*PROBLEM STATEMENT*.
Could you return the lines below exactly, from the first line up to and including the line that holds "(invalidateTree s).doneIE = s.doneIE := rfl"?

(Extracted records)
/-! ## invalidateTree -/

@[simp] theorem invalidateTree_pending (s : State) : (invalidateTree s).pending = s.pending := rfl
@[simp] theorem invalidateTree_doneIE (s : State) : (invalidateTree s).doneIE = s.doneIE := rfl
@[simp] theorem invalidateTree_errIE (s : State) : (invalidateTree s).errIE = s.errIE := rfl
@[simp] theorem invalidateTree_done (s : State) : (invalidateTree s).done = s.done := rfl
@[simp] theorem invalidateTree_err (s : State) : (invalidateTree s).err = s.err := rfl
@[simp] theorem invalidateTree_busyViol (s : State) : (invalidateTree s).busyViol = s.busyViol := rfl
@[simp] theorem invalidateTree_treeValid (s : State) : (invalidateTree s).treeValid = false := rfl
@[simp] theorem invalidateTree_codesValid (s : State) : (invalidateTree s).codesValid = false := rfl
@[simp] theorem invalidateTree_cmdLast (s : State) : (invalidateTree s).cmdLast = s.cmdLast := rfl
@[simp] theorem invalidateTree_errCode (s : State) : (invalidateTree s).errCode = s.errCode := rfl
@[simp] theorem invalidateTree_errInfo (s : State) : (invalidateTree s).errInfo = s.errInfo := rfl
@[simp] theorem invalidateTree_srcAddr (s : State) : (invalidateTree s).srcAddr = s.srcAddr := rfl
@[simp] theorem invalidateTree_srcLen (s : State) : (invalidateTree s).srcLen = s.srcLen := rfl
@[simp] theorem invalidateTree_dstAddr (s : State) : (invalidateTree s).dstAddr = s.dstAddr := rfl
@[simp] theorem invalidateTree_dstLen (s : State) : (invalidateTree s).dstLen = s.dstLen := rfl
@[simp] theorem invalidateTree_padIn (s : State) : (invalidateTree s).padIn = s.padIn := rfl
@[simp] theorem invalidateTree_resultLen (s : State) : (invalidateTree s).resultLen = s.resultLen := rfl
@[simp] theorem invalidateTree_padOut (s : State) : (invalidateTree s).padOut = s.padOut := rfl
@[simp] theorem invalidateTree_pk (s : State) : (invalidateTree s).pk = [] := rfl
@[simp] theorem invalidateTree_numSyms (s : State) : (invalidateTree s).numSyms = 0 := rfl
@[simp] theorem invalidateTree_nodeCount (s : State) : (invalidateTree s).nodeCount = 0 := rfl
@[simp] theorem invalidateTree_root (s : State) : (invalidateTree s).root = 0 := rfl
@[simp] theorem invalidateTree_decNode (s : State) : (invalidateTree s).decNode = 0 := rfl
@[simp] theorem invalidateTree_freq (s : State) : (invalidateTree s).freq = s.freq := rfl
@[simp] theorem invalidateTree_node (s : State) : (invalidateTree s).node = s.node := rfl
@[simp] theorem invalidateTree_code (s : State) : (invalidateTree s).code = noCodes := rfl
@[simp] theorem invalidateTree_lmem (s : State) : (invalidateTree s).lmem = s.lmem := rfl
@[simp] theorem invalidateTree_lmemSize (s : State) : (invalidateTree s).lmemSize = s.lmemSize := rfl
@[simp] theorem invalidateTree_agenda (s : State) : (invalidateTree s).agenda = s.agenda := rfl
@[simp] theorem invalidateTree_returned (s : State) : (invalidateTree s).returned = s.returned := rfl
@[simp] theorem invalidateTree_draws (s : State) : (invalidateTree s).draws = s.draws := rfl

/-! ## installTree -/

@[simp] theorem installTree_pending (nodes : List Node) (k : Nat) (r : Handle) (s : State) :
    (installTree nodes k r s).pending = s.pending := rfl
@[simp] theorem installTree_doneIE (nodes : List Node) (k : Nat) (r : Handle) (s : State) :
    (installTree nodes k r s).doneIE = s.doneIE := rfl
@[simp] theorem installTree_errIE (nodes : List Node) (k : Nat) (r : Handle) (s : State) :
    (installTree nodes k r s).errIE = s.errIE := rfl
@[simp] theorem installTree_done (nodes : List Node) (k : Nat) (r : Handle) (s : State) :
    (installTree nodes k r s).done = s.done := rfl
@[simp] theorem installTree_err (nodes : List Node) (k : Nat) (r : Handle) (s : State) :
    (installTree nodes k r s).err = s.err := rfl
@[simp] theorem installTree_busyViol (nodes : List Node) (k : Nat) (r : Handle) (s : State) :
    (installTree nodes k r s).busyViol = s.busyViol := rfl
@[simp] theorem installTree_treeValid (nodes : List Node) (k : Nat) (r : Handle) (s : State) :
    (installTree nodes k r s).treeValid = true := rfl
@[simp] theorem installTree_codesValid (nodes : List Node) (k : Nat) (r : Handle) (s : State) :
    (installTree nodes k r s).codesValid = false := rfl
@[simp] theorem installTree_cmdLast (nodes : List Node) (k : Nat) (r : Handle) (s : State) :
    (installTree nodes k r s).cmdLast = s.cmdLast := rfl
@[simp] theorem installTree_errCode (nodes : List Node) (k : Nat) (r : Handle) (s : State) :
    (installTree nodes k r s).errCode = s.errCode := rfl
@[simp] theorem installTree_errInfo (nodes : List Node) (k : Nat) (r : Handle) (s : State) :
    (installTree nodes k r s).errInfo = s.errInfo := rfl
@[simp] theorem installTree_srcAddr (nodes : List Node) (k : Nat) (r : Handle) (s : State) :
    (installTree nodes k r s).srcAddr = s.srcAddr := rfl
@[simp] theorem installTree_srcLen (nodes : List Node) (k : Nat) (r : Handle) (s : State) :
    (installTree nodes k r s).srcLen = s.srcLen := rfl
@[simp] theorem installTree_dstAddr (nodes : List Node) (k : Nat) (r : Handle) (s : State) :
    (installTree nodes k r s).dstAddr = s.dstAddr := rfl
@[simp] theorem installTree_dstLen (nodes : List Node) (k : Nat) (r : Handle) (s : State) :
    (installTree nodes k r s).dstLen = s.dstLen := rfl
@[simp] theorem installTree_padIn (nodes : List Node) (k : Nat) (r : Handle) (s : State) :
    (installTree nodes k r s).padIn = s.padIn := rfl
@[simp] theorem installTree_resultLen (nodes : List Node) (k : Nat) (r : Handle) (s : State) :
    (installTree nodes k r s).resultLen = s.resultLen := rfl
@[simp] theorem installTree_padOut (nodes : List Node) (k : Nat) (r : Handle) (s : State) :
    (installTree nodes k r s).padOut = s.padOut := rfl
@[simp] theorem installTree_pk (nodes : List Node) (k : Nat) (r : Handle) (s : State) :
    (installTree nodes k r s).pk = [] := rfl
@[simp] theorem installTree_numSyms (nodes : List Node) (k : Nat) (r : Handle) (s : State) :
    (installTree nodes k r s).numSyms = BitVec.ofNat 9 k := rfl
@[simp] theorem installTree_nodeCount (nodes : List Node) (k : Nat) (r : Handle) (s : State) :
    (installTree nodes k r s).nodeCount = BitVec.ofNat 10 nodes.length := rfl
@[simp] theorem installTree_root (nodes : List Node) (k : Nat) (r : Handle) (s : State) :
    (installTree nodes k r s).root = r := rfl
@[simp] theorem installTree_decNode (nodes : List Node) (k : Nat) (r : Handle) (s : State) :
    (installTree nodes k r s).decNode = r := rfl
@[simp] theorem installTree_freq (nodes : List Node) (k : Nat) (r : Handle) (s : State) :
    (installTree nodes k r s).freq = s.freq := rfl
@[simp] theorem installTree_node (nodes : List Node) (k : Nat) (r : Handle) (s : State) :
    (installTree nodes k r s).node = nodes ++ s.node.drop nodes.length := rfl
@[simp] theorem installTree_code (nodes : List Node) (k : Nat) (r : Handle) (s : State) :
    (installTree nodes k r s).code = noCodes := rfl
@[simp] theorem installTree_lmem (nodes : List Node) (k : Nat) (r : Handle) (s : State) :
    (installTree nodes k r s).lmem = s.lmem := rfl
@[simp] theorem installTree_lmemSize (nodes : List Node) (k : Nat) (r : Handle) (s : State) :
    (installTree nodes k r s).lmemSize = s.lmemSize := rfl
@[simp] theorem installTree_agenda (nodes : List Node) (k : Nat) (r : Handle) (s : State) :
    (installTree nodes k r s).agenda = s.agenda := rfl
@[simp] theorem installTree_returned (nodes : List Node) (k : Nat) (r : Handle) (s : State) :
    (installTree nodes k r s).returned = s.returned := rfl
@[simp] theorem installTree_draws (nodes : List Node) (k : Nat) (r : Handle) (s : State) :
    (installTree nodes k r s).draws = s.draws := rfl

*RESULT OF THIS TASK*.
/-! ## invalidateTree -/

@[simp] theorem invalidateTree_pending (s : State) : (invalidateTree s).pending = s.pending := rfl
@[simp] theorem invalidateTree_doneIE (s : State) : (invalidateTree s).doneIE = s.doneIE := rfl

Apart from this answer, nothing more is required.